Guerre et mémoire en France et en Algérie – Soixante ans après la fin de la guerre d’indépendance algérienne, des « passions douloureuses » de part et d’autre continuent d’entraver la réconciliation des peuples français et algérien.
Alors que je quittais Alger pour Constantine, à une heure d’avion à l’est, mon ami Djamel, chauffeur de taxi, fixeur et critique social, m’a prévenu de ne dire à personne que j’étais juif : « Dis juste que tu es américain. C’est tout. » Constantine était différente, disait-il, plus conservatrice, moins laïque qu’Alger.
C’était en 2017, deux ans avant la fin du régime de vingt ans du président Abdelaziz Bouteflika, handicapé par un accident vasculaire cérébral en 2013 et disparu de la scène publique. Les gens se demandaient s’il était encore vivant. Mais en ce qui concerne la vie culturelle de l’Algérie, les choses n’allaient pas si mal : il y avait des colloques internationaux, des éditeurs indépendants, des visas culturels, des bourses florissantes. Les chercheurs américains en particulier qui ne pouvaient plus voyager en toute sécurité au Moyen-Orient se tournaient vers l’Afrique du Nord – et ils étaient nombreux. À partir de 2012, j’ai trouvé une communauté internationale d’historiens, d’artistes et de critiques culturels aux Glycines, centre d’études et résidence géré par le diocèse catholique d’Alger. A la table du petit déjeuner un matin, j’ai évoqué mon prochain voyage à Constantine à un étudiant algérien diplômé,
Ali (comme je l’appellerai) était parfait, jeune et agile et hyperobservateur, avec une connaissance de l’endroit qui comprenait ses merveilles géologiques. Vous vous promenez dans Constantine et vous ne pouvez pas vraiment croire comment l’ancienne cité numide a réussi à survivre au XXIe siècle ; il est construit au-dessus des gorges du Rhumel, de profonds ravins traversés par des ponts dont les rebords étroits aiment marcher les garçons casse-cou, à des centaines de mètres d’une mort rocheuse. Même dans la circulation, vous avez l’impression d’être perché au-dessus du monde souterrain.
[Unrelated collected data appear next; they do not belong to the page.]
@[simp] theorem State.onBay_pending (b : Nat) (f : Bay → Bay) : (s.onBay b f).pending = s.pending := rfl
@[simp] theorem State.onBay_outbox (b : Nat) (f : Bay → Bay) : (s.onBay b f).outbox = s.outbox := rfl
@[simp] theorem State.onBay_oracle (b : Nat) (f : Bay → Bay) : (s.onBay b f).oracle = s.oracle := rfl
@[simp] theorem State.onBay_tick (b : Nat) (f : Bay → Bay) : (s.onBay b f).tick = s.tick := rfl
@[simp] theorem State.onBay_cycle (b : Nat) (f : Bay → Bay) : (s.onBay b f).cycle = s.cycle := rfl
@[simp] theorem State.onBay_ctl (b : Nat) (f : Bay → Bay) : (s.onBay b f).ctl = s.ctl := rfl
@[simp] theorem State.onBay_banked (b : Nat) (f : Bay → Bay) : (s.onBay b f).banked = s.banked := rfl
@[simp] theorem State.onBay_latches (b : Nat) (f : Bay → Bay) : (s.onBay b f).latches = s.latches := rfl
@[simp] theorem State.onBay_inv (b : Nat) (f : Bay → Bay) : (s.onBay b f).inv = s.inv := rfl
@[simp] theorem State.onBay_parts (b : Nat) (f : Bay → Bay) : (s.onBay b f).parts = s.parts := rfl
@[simp] theorem State.onBay_cores (b : Nat) (f : Bay → Bay) : (s.onBay b f).cores = s.cores := rfl
@[simp] theorem State.onBay_net (b : Nat) (f : Bay → Bay) : (s.onBay b f).net = s.net := rfl
@[simp] theorem State.onBay_lanes (b : Nat) (f : Bay → Bay) : (s.onBay b f).lanes = s.lanes := rfl
@[simp] theorem State.onBay_watch (b : Nat) (f : Bay → Bay) : (s.onBay b f).watch = s.watch := rfl
@[simp] theorem State.onBay_rtDef (b : Nat) (f : Bay → Bay) : (s.onBay b f).rtDef = s.rtDef := rfl
@[simp] theorem State.onBay_xlat (b : Nat) (f : Bay → Bay) : (s.onBay b f).xlat = s.xlat := rfl
@[simp] theorem State.onBay_credits (b : Nat) (f : Bay → Bay) : (s.onBay b f).credits = s.credits := rfl
@[simp] theorem State.onBay_ovr (b : Nat) (f : Bay → Bay) : (s.onBay b f).ovr = s.ovr := rfl
@[simp] theorem State.onBay_overAt (b : Nat) (f : Bay → Bay) : (s.onBay b f).overAt = s.overAt := rfl
@[simp] theorem State.onBay_turns (b : Nat) (f : Bay → Bay) : (s.onBay b f).turns = s.turns := rfl
@[simp] theorem State.onBay_rotors (b : Nat) (f : Bay → Bay) : (s.onBay b f).rotors = s.rotors := rfl
@[simp] theorem State.onBay_classTurn (b : Nat) (f : Bay → Bay) : (s.onBay b f).classTurn = s.classTurn := rfl
@[simp] theorem State.onBay_retiring (b : Nat) (f : Bay → Bay) : (s.onBay b f).retiring = s.retiring := rfl
@[simp] theorem State.onBay_reports (b : Nat) (f : Bay → Bay) : (s.onBay b f).reports = s.reports := rfl
@[simp] theorem State.onBay_homes (b : Nat) (f : Bay → Bay) : (s.onBay b f).homes = s.homes := rfl
@[simp] theorem State.onBay_job (b : Nat) (f : Bay → Bay) : (s.onBay b f).job = s.job := rfl
@[simp] theorem State.onBay_serving (b : Nat) (f : Bay → Bay) : (s.onBay b f).serving = s.serving := rfl
@[simp] theorem State.onBay_wreqs (b : Nat) (f : Bay → Bay) : (s.onBay b f).wreqs = s.wreqs := rfl
@[simp] theorem State.onBay_ports (b : Nat) (f : Bay → Bay) : (s.onBay b f).ports = s.ports := rfl
@[simp] theorem State.onBay_conns (b : Nat) (f : Bay → Bay) : (s.onBay b f).conns = s.conns := rfl
@[simp] theorem State.onBay_rx (b : Nat) (f : Bay → Bay) : (s.onBay b f).rx = s.rx := rfl
@[simp] theorem State.onBay_frameNo (b : Nat) (f : Bay → Bay) : (s.onBay b f).frameNo = s.frameNo := rfl
@[simp] theorem State.onBay_seen (b : Nat) (f : Bay → Bay) : (s.onBay b f).seen = s.seen := rfl
@[simp] theorem State.onBay_sync (b : Nat) (f : Bay → Bay) : (s.onBay b f).sync = s.sync := rfl
@[simp] theorem State.onBay_reqs (b : Nat) (f : Bay → Bay) : (s.onBay b f).reqs = s.reqs := rfl
@[simp] theorem State.onBay_tenants (b : Nat) (f : Bay → Bay) : (s.onBay b f).tenants = s.tenants := rfl
@[simp] theorem State.onBay_tenHeld (b : Nat) (f : Bay → Bay) : (s.onBay b f).tenHeld = s.tenHeld := rfl
@[simp] theorem State.onBay_windows (b : Nat) (f : Bay → Bay) : (s.onBay b f).windows = s.windows := rfl
@[simp] theorem State.onBay_bridge (b : Nat) (f : Bay → Bay) : (s.onBay b f).bridge = s.bridge := rfl
@[simp] theorem State.onBay_pfxs (b : Nat) (f : Bay → Bay) : (s.onBay b f).pfxs = s.pfxs := rfl
@[simp] theorem State.onBay_adps (b : Nat) (f : Bay → Bay) : (s.onBay b f).adps = s.adps := rfl
@[simp] theorem State.onBay_peers (b : Nat) (f : Bay → Bay) : (s.onBay b f).peers = s.peers := rfl
@[simp] theorem State.onBay_shipNo (b : Nat) (f : Bay → Bay) : (s.onBay b f).shipNo = s.shipNo := rfl
@[simp] theorem State.onBay_shipOut (b : Nat) (f : Bay → Bay) : (s.onBay b f).shipOut = s.shipOut := rfl
@[simp] theorem State.onBay_shipIn (b : Nat) (f : Bay → Bay) : (s.onBay b f).shipIn = s.shipIn := rfl
@[simp] theorem State.onBay_shipWait (b : Nat) (f : Bay → Bay) : (s.onBay b f).shipWait = s.shipWait := rfl
@[simp] theorem State.onBay_kept (b : Nat) (f : Bay → Bay) : (s.onBay b f).kept = s.kept := rfl
@[simp] theorem State.onBay_evc (b : Nat) (f : Bay → Bay) : (s.onBay b f).evc = s.evc := rfl
@[simp] theorem State.onBay_hb (b : Nat) (f : Bay → Bay) : (s.onBay b f).hb = s.hb := rfl
@[simp] theorem State.onBay_sage (b : Nat) (f : Bay → Bay) : (s.onBay b f).sage = s.sage := rfl
@[simp] theorem State.onBay_pwr (b : Nat) (f : Bay → Bay) : (s.onBay b f).pwr = s.pwr := rfl
@[simp] theorem State.onBay_flash (b : Nat) (f : Bay → Bay) : (s.onBay b f).flash = s.flash := rfl
@[simp] theorem State.onBay_fw (b : Nat) (f : Bay → Bay) : (s.onBay b f).fw = s.fw := rfl
@[simp] theorem State.onBay_jtag (b : Nat) (f : Bay → Bay) : (s.onBay b f).jtag = s.jtag := rfl
@[simp] theorem State.onBay_now (b : Nat) (f : Bay → Bay) : (s.onBay b f).now = s.now := rfl

@[simp] theorem State.emit_pending (e : Emission) : (s.emit e).pending = s.pending := rfl
@[simp] theorem State.emit_oracle (e : Emission) : (s.emit e).oracle = s.oracle := rfl
@[simp] theorem State.emit_tick (e : Emission) : (s.emit e).tick = s.tick := rfl
@[simp] theorem State.emit_cycle (e : Emission) : (s.emit e).cycle = s.cycle := rfl
@[simp] theorem State.emit_ctl (e : Emission) : (s.emit e).ctl = s.ctl := rfl
@[simp] theorem State.emit_banked (e : Emission) : (s.emit e).banked = s.banked := rfl
@[simp] theorem State.emit_latches (e : Emission) : (s.emit e).latches = s.latches := rfl
@[simp] theorem State.emit_inv (e : Emission) : (s.emit e).inv = s.inv := rfl
@[simp] theorem State.emit_parts (e : Emission) : (s.emit e).parts = s.parts := rfl
@[simp] theorem State.emit_cores (e : Emission) : (s.emit e).cores = s.cores := rfl
@[simp] theorem State.emit_net (e : Emission) : (s.emit e).net = s.net := rfl
@[simp] theorem State.emit_lanes (e : Emission) : (s.emit e).lanes = s.lanes := rfl
@[simp] theorem State.emit_watch (e : Emission) : (s.emit e).watch = s.watch := rfl
@[simp] theorem State.emit_rtDef (e : Emission) : (s.emit e).rtDef = s.rtDef := rfl
@[simp] theorem State.emit_xlat (e : Emission) : (s.emit e).xlat = s.xlat := rfl
@[simp] theorem State.emit_credits (e : Emission) : (s.emit e).credits = s.credits := rfl
@[simp] theorem State.emit_ovr (e : Emission) : (s.emit e).ovr = s.ovr := rfl
@[simp] theorem State.emit_overAt (e : Emission) : (s.emit e).overAt = s.overAt := rfl
@[simp] theorem State.emit_turns (e : Emission) : (s.emit e).turns = s.turns := rfl
@[simp] theorem State.emit_rotors (e : Emission) : (s.emit e).rotors = s.rotors := rfl
@[simp] theorem State.emit_classTurn (e : Emission) : (s.emit e).classTurn = s.classTurn := rfl
@[simp] theorem State.emit_bays (e : Emission) : (s.emit e).bays = s.bays := rfl
@[simp] theorem State.emit_retiring (e : Emission) : (s.emit e).retiring = s.retiring := rfl
@[simp] theorem State.emit_reports (e : Emission) : (s.emit e).reports = s.reports := rfl
@[simp] theorem State.emit_homes (e : Emission) : (s.emit e).homes = s.homes := rfl
@[simp] theorem State.emit_job (e : Emission) : (s.emit e).job = s.job := rfl
@[simp] theorem State.emit_serving (e : Emission) : (s.emit e).serving = s.serving := rfl
@[simp] theorem State.emit_wreqs (e : Emission) : (s.emit e).wreqs = s.wreqs := rfl
@[simp] theorem State.emit_ports (e : Emission) : (s.emit e).ports = s.ports := rfl
@[simp] theorem State.emit_conns (e : Emission) : (s.emit e).conns = s.conns := rfl
@[simp] theorem State.emit_rx (e : Emission) : (s.emit e).rx = s.rx := rfl
@[simp] theorem State.emit_frameNo (e : Emission) : (s.emit e).frameNo = s.frameNo := rfl
@[simp] theorem State.emit_seen (e : Emission) : (s.emit e).seen = s.seen := rfl
@[simp] theorem State.emit_sync (e : Emission) : (s.emit e).sync = s.sync := rfl
@[simp] theorem State.emit_reqs (e : Emission) : (s.emit e).reqs = s.reqs := rfl
@[simp] theorem State.emit_tenants (e : Emission) : (s.emit e).tenants = s.tenants := rfl
@[simp] theorem State.emit_tenHeld (e : Emission) : (s.emit e).tenHeld = s.tenHeld := rfl
@[simp] theorem State.emit_windows (e : Emission) : (s.emit e).windows = s.windows := rfl
@[simp] theorem State.emit_bridge (e : Emission) : (s.emit e).bridge = s.bridge := rfl
@[simp] theorem State.emit_pfxs (e : Emission) : (s.emit e).pfxs = s.pfxs := rfl
@[simp] theorem State.emit_adps (e : Emission) : (s.emit e).adps = s.adps := rfl
@[simp] theorem State.emit_peers (e : Emission) : (s.emit e).peers = s.peers := rfl
@[simp] theorem State.emit_shipNo (e : Emission) : (s.emit e).shipNo = s.shipNo := rfl
@[simp] theorem State.emit_shipOut (e : Emission) : (s.emit e).shipOut = s.shipOut := rfl
@[simp] theorem State.emit_shipIn (e : Emission) : (s.emit e).shipIn = s.shipIn := rfl
@[simp] theorem State.emit_shipWait (e : Emission) : (s.emit e).shipWait = s.shipWait := rfl
@[simp] theorem State.emit_kept (e : Emission) : (s.emit e).kept = s.kept := rfl
@[simp] theorem State.emit_evc (e : Emission) : (s.emit e).evc = s.evc := rfl
@[simp] theorem State.emit_hb (e : Emission) : (s.emit e).hb = s.hb := rfl
@[simp] theorem State.emit_sage (e : Emission) : (s.emit e).sage = s.sage := rfl
@[simp] theorem State.emit_pwr (e : Emission) : (s.emit e).pwr = s.pwr := rfl
@[simp] theorem State.emit_flash (e : Emission) : (s.emit e).flash = s.flash := rfl
@[simp] theorem State.emit_fw (e : Emission) : (s.emit e).fw = s.fw := rfl
@[simp] theorem State.emit_jtag (e : Emission) : (s.emit e).jtag = s.jtag := rfl
@[simp] theorem State.emit_now (e : Emission) : (s.emit e).now = s.now := rfl

@[simp] theorem State.report_pending (r : Report) : (s.report r).pending = s.pending := rfl
@[simp] theorem State.report_outbox (r : Report) : (s.report r).outbox = s.outbox := rfl
@[simp] theorem State.report_oracle (r : Report) : (s.report r).oracle = s.oracle := rfl
@[simp] theorem State.report_tick (r : Report) : (s.report r).tick = s.tick := rfl
@[simp] theorem State.report_cycle (r : Report) : (s.report r).cycle = s.cycle := rfl
@[simp] theorem State.report_ctl (r : Report) : (s.report r).ctl = s.ctl := rfl
@[simp] theorem State.report_banked (r : Report) : (s.report r).banked = s.banked := rfl
@[simp] theorem State.report_latches (r : Report) : (s.report r).latches = s.latches := rfl
@[simp] theorem State.report_inv (r : Report) : (s.report r).inv = s.inv := rfl
@[simp] theorem State.report_parts (r : Report) : (s.report r).parts = s.parts := rfl
@[simp] theorem State.report_cores (r : Report) : (s.report r).cores = s.cores := rfl
@[simp] theorem State.report_net (r : Report) : (s.report r).net = s.net := rfl
@[simp] theorem State.report_lanes (r : Report) : (s.report r).lanes = s.lanes := rfl
@[simp] theorem State.report_watch (r : Report) : (s.report r).watch = s.watch := rfl
@[simp] theorem State.report_rtDef (r : Report) : (s.report r).rtDef = s.rtDef := rfl
@[simp] theorem State.report_xlat (r : Report) : (s.report r).xlat = s.xlat := rfl
@[simp] theorem State.report_credits (r : Report) : (s.report r).credits = s.credits := rfl
@[simp] theorem State.report_ovr (r : Report) : (s.report r).ovr = s.ovr := rfl
@[simp] theorem State.report_overAt (r : Report) : (s.report r).overAt = s.overAt := rfl
@[simp] theorem State.report_turns (r : Report) : (s.report r).turns = s.turns := rfl
@[simp] theorem State.report_rotors (r : Report) : (s.report r).rotors = s.rotors := rfl
@[simp] theorem State.report_classTurn (r : Report) : (s.report r).classTurn = s.classTurn := rfl
@[simp] theorem State.report_bays (r : Report) : (s.report r).bays = s.bays := rfl
@[simp] theorem State.report_retiring (r : Report) : (s.report r).retiring = s.retiring := rfl
@[simp] theorem State.report_homes (r : Report) : (s.report r).homes = s.homes := rfl
@[simp] theorem State.report_job (r : Report) : (s.report r).job = s.job := rfl
@[simp] theorem State.report_serving (r : Report) : (s.report r).serving = s.serving := rfl
@[simp] theorem State.report_wreqs (r : Report) : (s.report r).wreqs = s.wreqs := rfl
@[simp] theorem State.report_ports (r : Report) : (s.report r).ports = s.ports := rfl
@[simp] theorem State.report_conns (r : Report) : (s.report r).conns = s.conns := rfl
@[simp] theorem State.report_rx (r : Report) : (s.report r).rx = s.rx := rfl
@[simp] theorem State.report_frameNo (r : Report) : (s.report r).frameNo = s.frameNo := rfl
@[simp] theorem State.report_seen (r : Report) : (s.report r).seen = s.seen := rfl
@[simp] theorem State.report_sync (r : Report) : (s.report r).sync = s.sync := rfl
@[simp] theorem State.report_reqs (r : Report) : (s.report r).reqs = s.reqs := rfl
@[simp] theorem State.report_tenants (r : Report) : (s.report r).tenants = s.tenants := rfl
@[simp] theorem State.report_tenHeld (r : Report) : (s.report r).tenHeld = s.tenHeld := rfl
@[simp] theorem State.report_windows (r : Report) : (s.report r).windows = s.windows := rfl
@[simp] theorem State.report_bridge (r : Report) : (s.report r).bridge = s.bridge := rfl
@[simp] theorem State.report_pfxs (r : Report) : (s.report r).pfxs = s.pfxs := rfl
@[simp] theorem State.report_adps (r : Report) : (s.report r).adps = s.adps := rfl
@[simp] theorem State.report_peers (r : Report) : (s.report r).peers = s.peers := rfl
@[simp] theorem State.report_shipNo (r : Report) : (s.report r).shipNo = s.shipNo := rfl
@[simp] theorem State.report_shipOut (r : Report) : (s.report r).shipOut = s.shipOut := rfl
@[simp] theorem State.report_shipIn (r : Report) : (s.report r).shipIn = s.shipIn := rfl
@[simp] theorem State.report_shipWait (r : Report) : (s.report r).shipWait = s.shipWait := rfl
@[simp] theorem State.report_kept (r : Report) : (s.report r).kept = s.kept := rfl
@[simp] theorem State.report_evc (r : Report) : (s.report r).evc = s.evc := rfl
@[simp] theorem State.report_hb (r : Report) : (s.report r).hb = s.hb := rfl
@[simp] theorem State.report_sage (r : Report) : (s.report r).sage = s.sage := rfl
@[simp] theorem State.report_pwr (r : Report) : (s.report r).pwr = s.pwr := rfl
@[simp] theorem State.report_flash (r : Report) : (s.report r).flash = s.flash := rfl
@[simp] theorem State.report_fw (r : Report) : (s.report r).fw = s.fw := rfl
@[simp] theorem State.report_jtag (r : Report) : (s.report r).jtag = s.jtag := rfl
@[simp] theorem State.report_now (r : Report) : (s.report r).now = s.now := rfl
Ali et moi avons dû marcher dix milles. Il m’a appris le nom de chaque pont, puis m’a interrogé. Il m’a emmené à la mosquée et à l’université Emir Abdelkader, un vaste monument de marbre et de granit sculpté aussi finement que la dentelle, conçu par l’architecte égyptien Mustapha Moussa et achevé en 1994. Il m’a fait revêtir une djellaba et un voile, m’a montré comment placer mes mains pour la prière. Il voulait que je sache ce que c’était que de partager sa foi.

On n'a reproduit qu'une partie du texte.